__Activity__: Restate the data that follows exactly as it stands, beginning with the first line and ending with the line that contains "let c := fun".

** Opening Data for this task block **

/-- The reset values of the registers whose value depends on an index: CNV_SLICE.POS, DDC_COEF, EVT_SRC,
ADM_RES (Table 16-4, in 1/65,536 byte per DCLK at 20 GHz) and CMP_TAB (table 0, R404). -/
def resetIndexed (id : RegId) (ix : List Nat) (w : Nat) : Nat :=
  match id, ix with
  | .CNV_SLICE, [_, k] => w + (if k = 16 then 31 else k) * 2 ^ 48
  | .DDC_COEF0, [_, _, b] => w + (if b = 0 then 16 else 4)
  | .DDC_COEFR, [_, _, b, r] =>
    let c := fun i => ((defaultCoef b).getD i 0 % 2 ^ 20).toNat
    c (2 * r) + c (2 * r + 1) * 2 ^ 32
  | .EVT_SRC, [s] => w + s * 2 ^ 10 + defaultSeverity s * 2 ^ 8
  | .ADM_RES, [r] => w + (if r = 0 then 8808038 else if r = 1 then 2516582 else if r < 18 then 0 else 4194304) * 2 ^ 32
  | .CMP_TAB, [_, t, wd] => if t = 0 then defaultCodeTab wd else w
  | _, _ => w

/-- The registers whose reset value is not zero. -/
def resetRows : List (RegId × Nat × List (Nat × Nat) × Nat) :=
  [(.GLB_ID, 0x0, [], 0x1214020),
   (.GLB_CAPS, 0x8, [], 0x2480100020601044),
   (.CLK_REF, 0x20000, [], 0x400),
   (.CLK_MPLL, 0x20008, [], 0x7d00100),
   (.CLK_LOCK, 0x20018, [], 0xa040001000014),
   (.CLK_HOLD, 0x20020, [], 0xa0014003203e8),
   (.CLK_STATUS, 0x20028, [], 0x200),
   (.CLK_PIX, 0x20040, [(8, 2)], 0x28000000),
   (.CLK_OUT, 0x20080, [(8, 4)], 0x7d000000000),
   (.CNV_CHCORR, 0x50010, [(16384, 4)], 0x8000),
   (.CNV_BG, 0x50018, [(16384, 4)], 0x20800ad8001400),
   (.CNV_BG_STATUS, 0x50020, [(16384, 4)], 0x1009),
   (.CNV_SLICE, 0x50100, [(16384, 4), (8, 17)], 0x80000000),
   (.CNV_ATTCAL, 0x50200, [(16384, 4), (8, 32)], 0x8000),
   (.MON_CFG, 0x60000, [(16, 12)], 0x6403e800000000),
   (.PG_CFG, 0x68000, [(64, 8)], 0x8),
   (.PG_TIMING, 0x68008, [(64, 8)], 0x100000002),
   (.TBS_SLEW, 0x30010, [], 0x14f8b5900000000),
   (.TBS_SERVO, 0x30030, [], 0x40a030a00320000),
   (.TBS_TICK, 0x30040, [], 0xc3500),
   (.TDC_CH, 0x70000, [(32, 12)], 0xa00000000000000),
   (.TDC_CTRL, 0x70300, [], 0x3e8000007fc),
   (.TDC_FREQ_CFG, 0x70400, [], 0x1312d0),
   (.CAL_REF, 0x40000, [], 0x4fc18),
   (.CAL_POLICY, 0x40020, [], 0x40000a0a00000050),
   (.CAL_STORE, 0x40028, [], 0x3),
   (.DDC_STAGE, 0x80040, [(4096, 20), (8, 12)], 0x13),
   (.DDC_COEF0, 0x80400, [(4096, 20), (256, 12), (128, 2)], 0x4000000000000),
   (.DDC_COEFR, 0x80408, [(4096, 20), (256, 12), (128, 2), (8, 8)], 0x0),
   (.XFM_CTRL, 0xa0010, [(32768, 4)], 0x2aaaa00000001)] ++
  [(.DET_CTRL, 0xc0008, [(4096, 4)], 0x103),
   (.DET_INT, 0xc0010, [(4096, 4)], 0x1000),
   (.DEN_CTRL, 0xd0008, [(4096, 4)], 0x100300400000),
   (.DEN_INT, 0xd0010, [(4096, 4)], 0x10000),
   (.TRG_TBUS, 0xe0240, [(8, 8)], 0x400000000000007d),
   (.TRG_TMR_CFG, 0xe0280, [(16, 4)], 0x1312d0),
   (.TRG_TQ_CFG, 0xe2000, [(256, 16)], 0x100000000),
   (.TRG_TQ_AUTO, 0xe2028, [(256, 16)], 0x3207735940),
   (.TRG_TQ_EFF, 0xe2058, [(256, 16)], 0x32),
   (.TRG_FM_CFG, 0xe8000, [(8192, 4)], 0x100010100),
   (.TRG_FM_SEG, 0xe9000, [(8192, 4), (8, 512)], 0x7fff8000),
   (.ACQ_LEN, 0xf0010, [(4096, 8)], 0x100000000400),
   (.ACQ_SEG, 0xf0018, [(4096, 8)], 0x100000000),
   (.ACQ_LOG, 0xf0020, [(4096, 8)], 0x3e80000007f),
   (.RMU_LEVEL, 0x100010, [(32, 9)], 0x60000000a0000000),
   (.TC_TIMER, 0x200038, [(32768, 32)], 0x98968),
   (.STO_CAP, 0x400000, [], 0x200000001c0000),
   (.STO_POOL, 0x400008, [], 0x1c0000001c0000),
   (.STO_RSV, 0x400010, [], 0x1000000000000),
   (.STO_EXT, 0x400018, [], 0x2000000200000),
   (.ADM_STATUS, 0x500010, [], 0x3f00000000),
   (.ADM_MEM, 0x500018, [], 0x11a800001612),
   (.ADM_LOAD0, 0x500030, [], 0x86666600000000),
   (.ADM_RES, 0x500100, [(8, 34)], 0x0),
   (.MEM_MAP, 0x600000, [], 0x18),
   (.MEM_SCHED, 0x600008, [], 0x410300014),
   (.MEM_REFRESH, 0x600010, [], 0x408),
   (.MEM_RETRAIN, 0x600018, [], 0x3e8),
   (.MEM_SCRUB, 0x600020, [], 0x8000000000000018),
   (.CMP_STREAM, 0x700008, [(4096, 8)], 0x118)] ++
  [(.CMP_JOB_MODE, 0x700010, [(4096, 8)], 0x118),
   (.CMP_TAB, 0x700100, [(4096, 8), (16, 4), (8, 2)], 0x0),
   (.DMA_CFG, 0x800000, [(4096, 128)], 0x6402000000000002),
   (.DMA_LIMIT, 0x800038, [(4096, 128)], 0x100000),
   (.NET_PORT_CFG, 0x900000, [(4096, 4)], 0xc000000000000000),
   (.NET_SUB_CFG, 0x908000, [(256, 16)], 0x2400),
   (.AVE_CFG, 0xa00000, [(128, 4096)], 0x5356),
   (.AVE_PARAM, 0xa00020, [(128, 4096)], 0x81000c803e81000),
   (.AVE_GLOBAL, 0xa80000, [], 0x5356001400640000),
   (.AVE_TRIG, 0xa80200, [(8, 4)], 0x4a817c80),
   (.AVE_TRIG_FWD_OFS, 0xa80348, [(16, 4)], 0x1312d0),
   (.DIS_CTRL, 0xb00000, [(65536, 2)], 0xc00000000000000),
   (.DIS_HTIM, 0xb00008, [(65536, 2)], 0x7800058002c0094),
   (.DIS_VTIM, 0xb00010, [(65536, 2)], 0x438000400050024),
   (.DIS_LAYER, 0xb00018, [(65536, 2)], 0x2001e00),
   (.DIS_RECT, 0xb00020, [(65536, 2), (8, 2)], 0x7800438),
   (.DIS_LINK, 0xb00030, [(65536, 2)], 0xf),
   (.EVT_CTRL, 0x10000, [], 0x4000000000640000),
   (.EVT_RING, 0x10008, [], 0xa),
   (.EVT_SRC, 0x12000, [(8, 1024)], 0x2),
   (.THM_TEMP, 0xe10000, [(8, 8)], 0x800000000000),
   (.THM_LIMIT, 0xe10040, [], 0x82000500730),
   (.MGT_SMB, 0xe20000, [], 0x4000000000000058),
   (.MGT_IDCODE, 0xe20008, [], 0x24020a6b)]

/-- What the register at BAR0 address `a` holds after reset (the Reset column of the register tables). -/
def resetWord (a : Nat) : Word :=
  match resetRows.findSome? (fun r =>
    if r.2.1 ≤ a then (regIdx r.2.2.1 (a - r.2.1)).map (fun ix => resetIndexed r.1 ix r.2.2.2) else none) with
  | some w => BitVec.ofNat 64 w
  | none => 0

end Sys2Proof.Machine
end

** Closing Data for this task block **

__Your solution__:
/-- The reset values of the registers whose value depends on an index: CNV_SLICE.POS, DDC_COEF, EVT_SRC,
ADM_RES (Table 16-4, in 1/65,536 byte per DCLK at 20 GHz) and CMP_TAB (table 0, R404). -/
def resetIndexed (id : RegId) (ix : List Nat) (w : Nat) : Nat :=
  match id, ix with
  | .CNV_SLICE, [_, k] => w + (if k = 16 then 31 else k) * 2 ^ 48
  | .DDC_COEF0, [_, _, b] => w + (if b = 0 then 16 else 4)
  | .DDC_COEFR, [_, _, b, r] =>
    let c := fun i => ((defaultCoef b).getD i 0 % 2 ^ 20).toNat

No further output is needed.